Motivated by recent work on lifelong learning applications for language models (LMs) of code, we introduce CodeLL, a lifelong learning dataset focused on code changes. Our contribution addresses a notable research gap marked by the absence of a long-term temporal dimension in existing code change datasets, limiting their suitability in lifelong learning scenarios. In contrast, our dataset aims to comprehensively capture code changes across the entire release history of open-source software repositories. In this work, we introduce an initial version of CodeLL, comprising 71 machine-learning-based projects mined from Software Heritage. This dataset enables the extraction and in-depth analysis of code changes spanning 2,483 releases at both the method and API levels. CodeLL enables researchers studying the behaviour of LMs in lifelong fine-tuning settings for learning code changes. Additionally, the dataset can help studying data distribution shifts within software repositories and the evolution of API usages over time.

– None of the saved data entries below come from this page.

/-- The first candidate is settled by the first row of R221 that applies: not armed at T, the same T as the last trigger, within the
hold-off, a miss while the segment is busy, accepted in stream mode with a mark; TRIG_OUT pulses rise and fall at their instants. `q` is a
state whose last tick and trigger FIFOs may have left things to do and `s` that state with them done. -/
def Obligations.TriggerDecisionsFollowTheRows : Prop :=
  ∀ (c l : Cand) (cs : List Cand) (t0 : CT) (ts : List CT) (q s : State),
    (q.settleNow.nextCand = s → s.rel 5 = true → s.rennet.cands = c :: cs →
      (s.rennet.armedAt c.t = false → s.rennet.closing = false → ∃ t, exec .triggerDecision q = .next t ∧ t.rennet = { s.rennet with cands := cs }) ∧
      (s.rennet.armedAt c.t = true → s.rennet.last = some l → ctDiff c.t l.t = 0 → ∃ t, exec .triggerDecision q = .next t ∧
        t.rennet.last = some { l with sources := l.sources ||| c.sources } ∧ t.rennet.num = s.rennet.num ∧ t.rennet.cands = cs) ∧
      (s.rennet.armedAt c.t = true → s.rennet.last = some l → 0 < ctDiff c.t l.t → ctDiff c.t l.t ≤ (s.f .trCfg 31 20 * ns : Nat) →
        s.rennet.closing = false → ∃ t, exec .triggerDecision q = .next t ∧ t.rennet = { s.rennet with cands := cs }) ∧
      (s.rennet.armedAt c.t = true → (s.rennet.last = none ∨ ∃ x, s.rennet.last = some x ∧ (s.f .trCfg 31 20 * ns : Nat) < ctDiff c.t x.t) →
        s.rennet.arm.mode = 2 → s.rennet.busyAt c.t = true → s.rennet.misses.length < 16 → ∃ t, exec .triggerDecision q = .next t ∧ t.rennet.misses = s.rennet.misses ++ [(c.t, c.sources)] ∧
        t.rennet.num = s.rennet.num ∧ t.rennet.cands = cs ∧ (t.reg .trEvents).getLsbD 2 = true) ∧
      (s.rennet.armedAt c.t = true → (s.rennet.last = none ∨ ∃ x, s.rennet.last = some x ∧ (s.f .trCfg 31 20 * ns : Nat) < ctDiff c.t x.t) →
        s.rennet.arm.mode = 1 → s.rennet.arm.readout = false → s.time.aligned = true → s.time.infForce = false → s.b .trOutCfg 31 = false →
        SMap.get 0 s.rennet.perFrame (s.frameOf c.t).toNat < fld (s.trFrame c.t).budget 8 0 → ∃ t, exec .triggerDecision q = .next t ∧
          t.rennet.num = s.rennet.num + 1 ∧ t.rennet.last = some c ∧ t.rennet.autoBase = some c.t ∧
          t.rennet.marks = s.rennet.marks ++ [{ num := s.rennet.num, cand := c, noRo := false, fn := s.frameOf c.t }])) ∧
    (s.rel 7 = true → s.rennet.outQueue = t0 :: ts → s.rennet.outHigh = false → 0 ≤ ctDiff t0 s.time.ct →
      ∃ t, exec .trigOutPulse s = .next t ∧ t.rennet.outHigh = true ∧ t.rennet.outQueue = ts ∧ t.time.ct = t0) ∧
    (s.rel 7 = true → s.rennet.outFall = some t0 → s.rennet.outHigh = true → 0 ≤ ctDiff t0 s.time.ct →
      ∃ t, exec .trigOutFall s = .next t ∧ t.rennet.outHigh = false ∧ t.rennet.outFall = none ∧ t.time.ct = t0)

/-- TRIG_ARM and TRIG_DISARM wait for a tick and take effect there, with the RWF values of that tick in force (`u`); records complete, rearm,
and are read; read-out entries take the read-outs that are ready. -/
def Obligations.ArmsAndRecordsTakeEffect : Prop :=
  ∀ (r : Req) (a : Arm) (q : Record) (g : Seg) (i k entry : Nat) (e : Entry) (found : List Finding) (u s : State),
    (Accepts s 0x400 r true → s.rel 7 = true →
      a = { mode := BitVec.ofNat 2 (fld (r.w 0) 1 0), auto := (r.w 0).getLsbD 2, readout := (r.w 0).getLsbD 3, pre := fld (r.w 1) 27 0,
            post := fld (r.w 2) 27 0, records := fld (r.w 3) 15 0 + 1, timeout := (r.w 4).toNat } →
      (a.mode = 1 ∧ s.streamStop a = none ∨ a.mode = 2 ∧ s.segmentStop a = none) → (a.auto = true → 1000 ≤ a.timeout) →
      r.w 5 = 0 → r.w 6 = 0 → r.w 7 = 0 → s.rennet.armed = false → s.rennet.armDue = none →
      exec (.trigArm r) s = .next (ran 0x400 r { status := .ok } ((s.startCmd 0x400 r).setRennet fun x => { x with armDue := some a }))) ∧
    (exec .rwfTakeEffect s = .next u → u.rennet.armNow = true → u.rennet.armDue = some a → ∃ t, exec .trigArmTakesEffect s = .next t ∧
      t = { u with rennet := t.rennet } ∧ t.rennet.armed = true ∧ t.rennet.arm = a ∧ t.rennet.armTick = u.tickCt ∧ t.rennet.records = [] ∧ t.rennet.num = 0 ∧ t.rennet.armDue = none ∧
      t.rennet.segOpen = decide (a.mode = 2)) ∧
    (Accepts s 0x402 r true → s.rel 7 = true → exec (.trigDisarm r) s = .next (ran 0x402 r { status := .ok }
      ((s.startCmd 0x402 r).setRennet fun x => { x with armDue := none, armNow := false, disarmDue := x.armed }))) ∧
    (exec .rwfTakeEffect s = .next u → u.rennet.disarmNow = true → u.rennet.disarmDue = true → u.rennet.segOpen = false →
      ∃ t, exec .trigDisarmTakesEffect s = .next t ∧ t.rennet.armed = false ∧ t.rennet.disarmDue = false ∧
        t.rennet.disarmTick = some u.tickCt) ∧
    (s.rennet.records.getLast? = some q → s.rennet.seg = some g → q.done = false → s.rel 9 = true → ∃ t, exec .recordComplete s = .next t ∧
      t.rennet.records.length = s.rennet.records.length ∧ (∃ x, t.rennet.records.getLast? = some x ∧ x.done = true ∧ x.t = q.t ∧ x.num = q.num) ∧
      (s.rennet.closing = false → s.rennet.records.length < s.rennet.arm.records → t.rennet.rearming = true) ∧
      (s.rennet.arm.records ≤ s.rennet.records.length → t.rennet.segClosed = true ∧ t.rennet.armed = false)) ∧
    (s.rennet.rearming = true → s.rennet.records.getLast? = some q → s.rennet.seg = some g → ∃ t, exec .rearmComplete s = .next t ∧
      t = { s with rennet := t.rennet } ∧ t.rennet.rearming = false ∧ t.rennet.rearmAt.isSome = true ∧ t.rennet.records = s.rennet.records) ∧
    (Accepts s 0x403 r true → s.rel 9 = true → fld (r.w 0) 15 0 = i → s.rennet.seg = some g → s.rennet.records[i]? = some q →
      q.done = true → fld (r.w 1) 5 0 < s.res.channels →
      (List.range g.chans.length).find? (fun j => decide (g.chans[j]? = some (fld (r.w 1) 5 0))) = some k → 1 ≤ fld (r.w 1) 15 8 →
      fld (r.w 1) 15 8 ≤ 42 → fld (r.w 1) 29 16 + fld (r.w 1) 15 8 ≤ g.len → s.rennet.segClosed = true →
      ∃ (t : State) (st : Status) (ws : List Word), exec (.segmentRead r found) s = .next (ran 0x403 r { status := st, payload := ws } t) ∧
        (st = .ok ∨ st = .poisoned) ∧ ws.length = 16 + 24 * fld (r.w 1) 15 8 ∧ ws.take 16 = recordWords g i q (decide (st = .poisoned)) ∧
        t.rennet = s.rennet) ∧
    (s.atStart entry 6 = some e → s.advanceTo (s.tickCt.plus (e.start * 512)) = u → s.rennet.readouts.Nodup →
      ∃ t, exec (.transientBufferReadout entry found) s = .next t ∧ entry ∈ t.sched.begun ∧
        (∀ x, x ∈ t.rennet.readouts ↔ x ∈ s.rennet.readouts ∧ x ∉ u.readyReadouts u.time.ct) ∧
        (s.time.infForce = false → s.rel 11 = true → e.idx / 4 < s.res.clusters → (s.dmaCh e.idx).busy = false →
          entry ∈ t.sched.running ∧ (t.dmaCh e.idx).busy = true ∧ (t.dmaCh e.idx).next = fld e.w3 8 0))
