/-- The reply of the command just executed; the pair keeps it. -/
theorem State.replyLast_frame (s : State) (op : BitVec 12) (r : Req) (a : Answer) :
    s.replyLast op r a = { s with ports := (s.replyLast op r a).ports, csr := (s.replyLast op r a).csr, pair := (s.replyLast op r a).pair, sched := (s.replyLast op r a).sched, link := (s.replyLast op r a).link, out := (s.replyLast op r a).out } := by
  simp only [State.replyLast]
  generalize h : s.reply op r a = t
  rw [State.reply_frame] at h
  subst h
  split <;> rfl
@[simp] theorem State.replyLast_fuses (s : State) (op : BitVec 12) (r : Req) (a : Answer) : (s.replyLast op r a).fuses = s.fuses := by rw [State.replyLast_frame]
@[simp] theorem State.replyLast_straps (s : State) (op : BitVec 12) (r : Req) (a : Answer) : (s.replyLast op r a).straps = s.straps := by rw [State.replyLast_frame]
@[simp] theorem State.replyLast_power (s : State) (op : BitVec 12) (r : Req) (a : Answer) : (s.replyLast op r a).power = s.power := by rw [State.replyLast_frame]
@[simp] theorem State.replyLast_clocks (s : State) (op : BitVec 12) (r : Req) (a : Answer) : (s.replyLast op r a).clocks = s.clocks := by rw [State.replyLast_frame]
@[simp] theorem State.replyLast_boot (s : State) (op : BitVec 12) (r : Req) (a : Answer) : (s.replyLast op r a).boot = s.boot := by rw [State.replyLast_frame]
@[simp] theorem State.replyLast_time (s : State) (op : BitVec 12) (r : Req) (a : Answer) : (s.replyLast op r a).time = s.time := by rw [State.replyLast_frame]
@[simp] theorem State.replyLast_merge (s : State) (op : BitVec 12) (r : Req) (a : Answer) : (s.replyLast op r a).merge = s.merge := by rw [State.replyLast_frame]
@[simp] theorem State.replyLast_chans (s : State) (op : BitVec 12) (r : Req) (a : Answer) : (s.replyLast op r a).chans = s.chans := by rw [State.replyLast_frame]
@[simp] theorem State.replyLast_hits (s : State) (op : BitVec 12) (r : Req) (a : Answer) : (s.replyLast op r a).hits = s.hits := by rw [State.replyLast_frame]
@[simp] theorem State.replyLast_rennet (s : State) (op : BitVec 12) (r : Req) (a : Answer) : (s.replyLast op r a).rennet = s.rennet := by rw [State.replyLast_frame]
@[simp] theorem State.replyLast_engines (s : State) (op : BitVec 12) (r : Req) (a : Answer) : (s.replyLast op r a).engines = s.engines := by rw [State.replyLast_frame]
@[simp] theorem State.replyLast_fx (s : State) (op : BitVec 12) (r : Req) (a : Answer) : (s.replyLast op r a).fx = s.fx := by rw [State.replyLast_frame]
@[simp] theorem State.replyLast_vat (s : State) (op : BitVec 12) (r : Req) (a : Answer) : (s.replyLast op r a).vat = s.vat := by rw [State.replyLast_frame]
@[simp] theorem State.replyLast_press (s : State) (op : BitVec 12) (r : Req) (a : Answer) : (s.replyLast op r a).press = s.press := by rw [State.replyLast_frame]
@[simp] theorem State.replyLast_uplink (s : State) (op : BitVec 12) (r : Req) (a : Answer) : (s.replyLast op r a).uplink = s.uplink := by rw [State.replyLast_frame]
@[simp] theorem State.replyLast_house (s : State) (op : BitVec 12) (r : Req) (a : Answer) : (s.replyLast op r a).house = s.house := by rw [State.replyLast_frame]
@[simp] theorem State.replyLast_test (s : State) (op : BitVec 12) (r : Req) (a : Answer) : (s.replyLast op r a).test = s.test := by rw [State.replyLast_frame]
@[simp] theorem State.replyLast_window (s : State) (op : BitVec 12) (r : Req) (a : Answer) : (s.replyLast op r a).window = s.window := by rw [State.replyLast_frame]
@[simp] theorem State.replyLast_vatMem (s : State) (op : BitVec 12) (r : Req) (a : Answer) : (s.replyLast op r a).vatMem = s.vatMem := by rw [State.replyLast_frame]
@[simp] theorem State.replyLast_flash (s : State) (op : BitVec 12) (r : Req) (a : Answer) : (s.replyLast op r a).flash = s.flash := by rw [State.replyLast_frame]
@[simp] theorem State.replyLast_ramImage (s : State) (op : BitVec 12) (r : Req) (a : Answer) : (s.replyLast op r a).ramImage = s.ramImage := by rw [State.replyLast_frame]
@[simp] theorem State.replyLast_ctrlA (s : State) (op : BitVec 12) (r : Req) (a : Answer) : (s.replyLast op r a).ctrlA = s.ctrlA := by rw [State.replyLast_frame]
@[simp] theorem State.replyLast_ctrlB (s : State) (op : BitVec 12) (r : Req) (a : Answer) : (s.replyLast op r a).ctrlB = s.ctrlB := by rw [State.replyLast_frame]
@[simp] theorem State.replyLast_free (s : State) (op : BitVec 12) (r : Req) (a : Answer) : (s.replyLast op r a).free = s.free := by rw [State.replyLast_frame]
@[simp] theorem State.replyLast_pending (s : State) (op : BitVec 12) (r : Req) (a : Answer) : (s.replyLast op r a).pending = s.pending := by rw [State.replyLast_frame]

/-- A command leaves the queue and starts. -/
theorem State.startCmd_frame (s : State) (op : BitVec 12) (r : Req) :
    s.startCmd op r = { s with ports := (s.startCmd op r).ports, pair := (s.startCmd op r).pair } := by
  rfl
@[simp] theorem State.startCmd_fuses (s : State) (op : BitVec 12) (r : Req) : (s.startCmd op r).fuses = s.fuses := by rw [State.startCmd_frame]
@[simp] theorem State.startCmd_straps (s : State) (op : BitVec 12) (r : Req) : (s.startCmd op r).straps = s.straps := by rw [State.startCmd_frame]
@[simp] theorem State.startCmd_power (s : State) (op : BitVec 12) (r : Req) : (s.startCmd op r).power = s.power := by rw [State.startCmd_frame]
@[simp] theorem State.startCmd_clocks (s : State) (op : BitVec 12) (r : Req) : (s.startCmd op r).clocks = s.clocks := by rw [State.startCmd_frame]
@[simp] theorem State.startCmd_boot (s : State) (op : BitVec 12) (r : Req) : (s.startCmd op r).boot = s.boot := by rw [State.startCmd_frame]
@[simp] theorem State.startCmd_csr (s : State) (op : BitVec 12) (r : Req) : (s.startCmd op r).csr = s.csr := by rw [State.startCmd_frame]
@[simp] theorem State.startCmd_time (s : State) (op : BitVec 12) (r : Req) : (s.startCmd op r).time = s.time := by rw [State.startCmd_frame]
@[simp] theorem State.startCmd_sched (s : State) (op : BitVec 12) (r : Req) : (s.startCmd op r).sched = s.sched := by rw [State.startCmd_frame]
@[simp] theorem State.startCmd_merge (s : State) (op : BitVec 12) (r : Req) : (s.startCmd op r).merge = s.merge := by rw [State.startCmd_frame]
@[simp] theorem State.startCmd_chans (s : State) (op : BitVec 12) (r : Req) : (s.startCmd op r).chans = s.chans := by rw [State.startCmd_frame]
@[simp] theorem State.startCmd_hits (s : State) (op : BitVec 12) (r : Req) : (s.startCmd op r).hits = s.hits := by rw [State.startCmd_frame]
@[simp] theorem State.startCmd_rennet (s : State) (op : BitVec 12) (r : Req) : (s.startCmd op r).rennet = s.rennet := by rw [State.startCmd_frame]
@[simp] theorem State.startCmd_engines (s : State) (op : BitVec 12) (r : Req) : (s.startCmd op r).engines = s.engines := by rw [State.startCmd_frame]
@[simp] theorem State.startCmd_fx (s : State) (op : BitVec 12) (r : Req) : (s.startCmd op r).fx = s.fx := by rw [State.startCmd_frame]
@[simp] theorem State.startCmd_vat (s : State) (op : BitVec 12) (r : Req) : (s.startCmd op r).vat = s.vat := by rw [State.startCmd_frame]
@[simp] theorem State.startCmd_press (s : State) (op : BitVec 12) (r : Req) : (s.startCmd op r).press = s.press := by rw [State.startCmd_frame]
@[simp] theorem State.startCmd_link (s : State) (op : BitVec 12) (r : Req) : (s.startCmd op r).link = s.link := by rw [State.startCmd_frame]
@[simp] theorem State.startCmd_uplink (s : State) (op : BitVec 12) (r : Req) : (s.startCmd op r).uplink = s.uplink := by rw [State.startCmd_frame]
@[simp] theorem State.startCmd_house (s : State) (op : BitVec 12) (r : Req) : (s.startCmd op r).house = s.house := by rw [State.startCmd_frame]
@[simp] theorem State.startCmd_test (s : State) (op : BitVec 12) (r : Req) : (s.startCmd op r).test = s.test := by rw [State.startCmd_frame]
@[simp] theorem State.startCmd_window (s : State) (op : BitVec 12) (r : Req) : (s.startCmd op r).window = s.window := by rw [State.startCmd_frame]
@[simp] theorem State.startCmd_vatMem (s : State) (op : BitVec 12) (r : Req) : (s.startCmd op r).vatMem = s.vatMem := by rw [State.startCmd_frame]
@[simp] theorem State.startCmd_flash (s : State) (op : BitVec 12) (r : Req) : (s.startCmd op r).flash = s.flash := by rw [State.startCmd_frame]
@[simp] theorem State.startCmd_ramImage (s : State) (op : BitVec 12) (r : Req) : (s.startCmd op r).ramImage = s.ramImage := by rw [State.startCmd_frame]
@[simp] theorem State.startCmd_ctrlA (s : State) (op : BitVec 12) (r : Req) : (s.startCmd op r).ctrlA = s.ctrlA := by rw [State.startCmd_frame]
@[simp] theorem State.startCmd_ctrlB (s : State) (op : BitVec 12) (r : Req) : (s.startCmd op r).ctrlB = s.ctrlB := by rw [State.startCmd_frame]
@[simp] theorem State.startCmd_out (s : State) (op : BitVec 12) (r : Req) : (s.startCmd op r).out = s.out := by rw [State.startCmd_frame]
@[simp] theorem State.startCmd_free (s : State) (op : BitVec 12) (r : Req) : (s.startCmd op r).free = s.free := by rw [State.startCmd_frame]
@[simp] theorem State.startCmd_pending (s : State) (op : BitVec 12) (r : Req) : (s.startCmd op r).pending = s.pending := by rw [State.startCmd_frame]
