theorem rosterLoad_waits {r : Req} {n : Nat} {s : State} (released : s.rel 8 = true)
    (acc : Accepts s 0x502 r (r.len == 2 || r.len == 3 + cdiv (fld (r.w 1) 31 24 + 1) 2)) (names : fld (r.w 0) 5 0 = n)
    (has : s.hasLane n = true) (free : s.sched.commit = false) (good : r.len ≠ 2 → 16 ≤ (rosterOfWords r.payload).slotFlits ∧
      rosterFits (s.genOf n) s.time.period.toNat (rosterOfWords r.payload) = true) :
    ∃ u : State, exec (.rosterLoad r) s = .next (ran 0x502 r { status := .ok } u) ∧
      SMap.find u.sched.rosterDue (2 * n + fld (r.w 0) 8 8) = some (if r.len = 2 then none else some (rosterOfWords r.payload)) ∧
      u.link = s.link := by
  subst names
  refine ⟨(s.startCmd 0x502 r).setSched fun q =>
    { q with rosterDue := SMap.put q.rosterDue (2 * fld (r.w 0) 5 0 + fld (r.w 0) 8 8)
               (if r.len = 2 then none else some (rosterOfWords r.payload)) }, congrArg Host.Outcome.next (runOp_of_answer acc ?_), ?_, rfl⟩
  · have has' : (s.startCmd 0x502 r).hasLane (fld (r.w 0) 5 0) = true := has
    have released' : (s.startCmd 0x502 r).rel 8 = true := released
    have free' : (s.startCmd 0x502 r).sched.commit = false := free
    have good' : r.len ≠ 2 → 16 ≤ (rosterOfWords r.payload).slotFlits ∧ rosterFits ((s.startCmd 0x502 r).genOf (fld (r.w 0) 5 0))
      (s.startCmd 0x502 r).time.period.toNat (rosterOfWords r.payload) = true := good
    generalize s.startCmd 0x502 r = u at has' released' free' good'
    refine (if_neg ?_).trans ((needStep_of_released _ released').trans (if_neg (by rw [free']; decide)))
    rintro (absent | ⟨some_, short | wide⟩)
    · exact Bool.false_ne_true (absent.symm.trans has')
    · exact absurd (good' some_).1 (by omega)
    · exact Bool.false_ne_true (wide.symm.trans (good' some_).2)
  · exact (SMap.find_put _ _ _ _).trans (if_pos rfl)

theorem rosterRead_tells {r : Req} {s : State} (released : s.rel 8 = true) (ro : Option Roster) (acc : Accepts s 0x503 r true)
    (has : s.hasLane (r.p 5 0) = true) (bank : ro = (if r.p 8 8 = 0 then (s.lane (r.p 5 0)).tx else (s.lane (r.p 5 0)).rx)) :
    exec (.rosterRead r) s = .next (ran 0x503 r { status := .ok, payload := rosterWords (r.p 5 0) (r.p 8 8) ro } (s.startCmd 0x503 r)) := by
  subst bank
  refine congrArg Host.Outcome.next (runOp_of_answer acc ((if_neg ?_).trans
    (needStep_of_released _ (show (s.startCmd 0x503 r).rel 8 = true from released))))
  rw [show (s.startCmd 0x503 r).hasLane (r.p 5 0) = true from has]
  decide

翻译:[translated abstract in Chinese]
受近期代码语言模型(LMs)终身学习应用研究的启发,我们提出了CodeLL——一个聚焦代码变更的终身学习数据集。我们的贡献填补了一个显著的研究空白:现有代码变更数据集缺乏长期时间维度,限制了其在终身学习场景中的适用性。相比之下,本数据集旨在全面捕获开源软件仓库整个发布历史中的代码变更。本文介绍了CodeLL的初始版本,包含从Software Heritage挖掘的71个基于机器学习的项目。该数据集支持提取并深入分析跨越2,483个版本的方法级和API级代码变更。CodeLL使研究人员能够研究LMs在终身微调设置下学习代码变更的行为,同时还可用于分析软件仓库内的数据分布漂移以及API用法随时间的演化。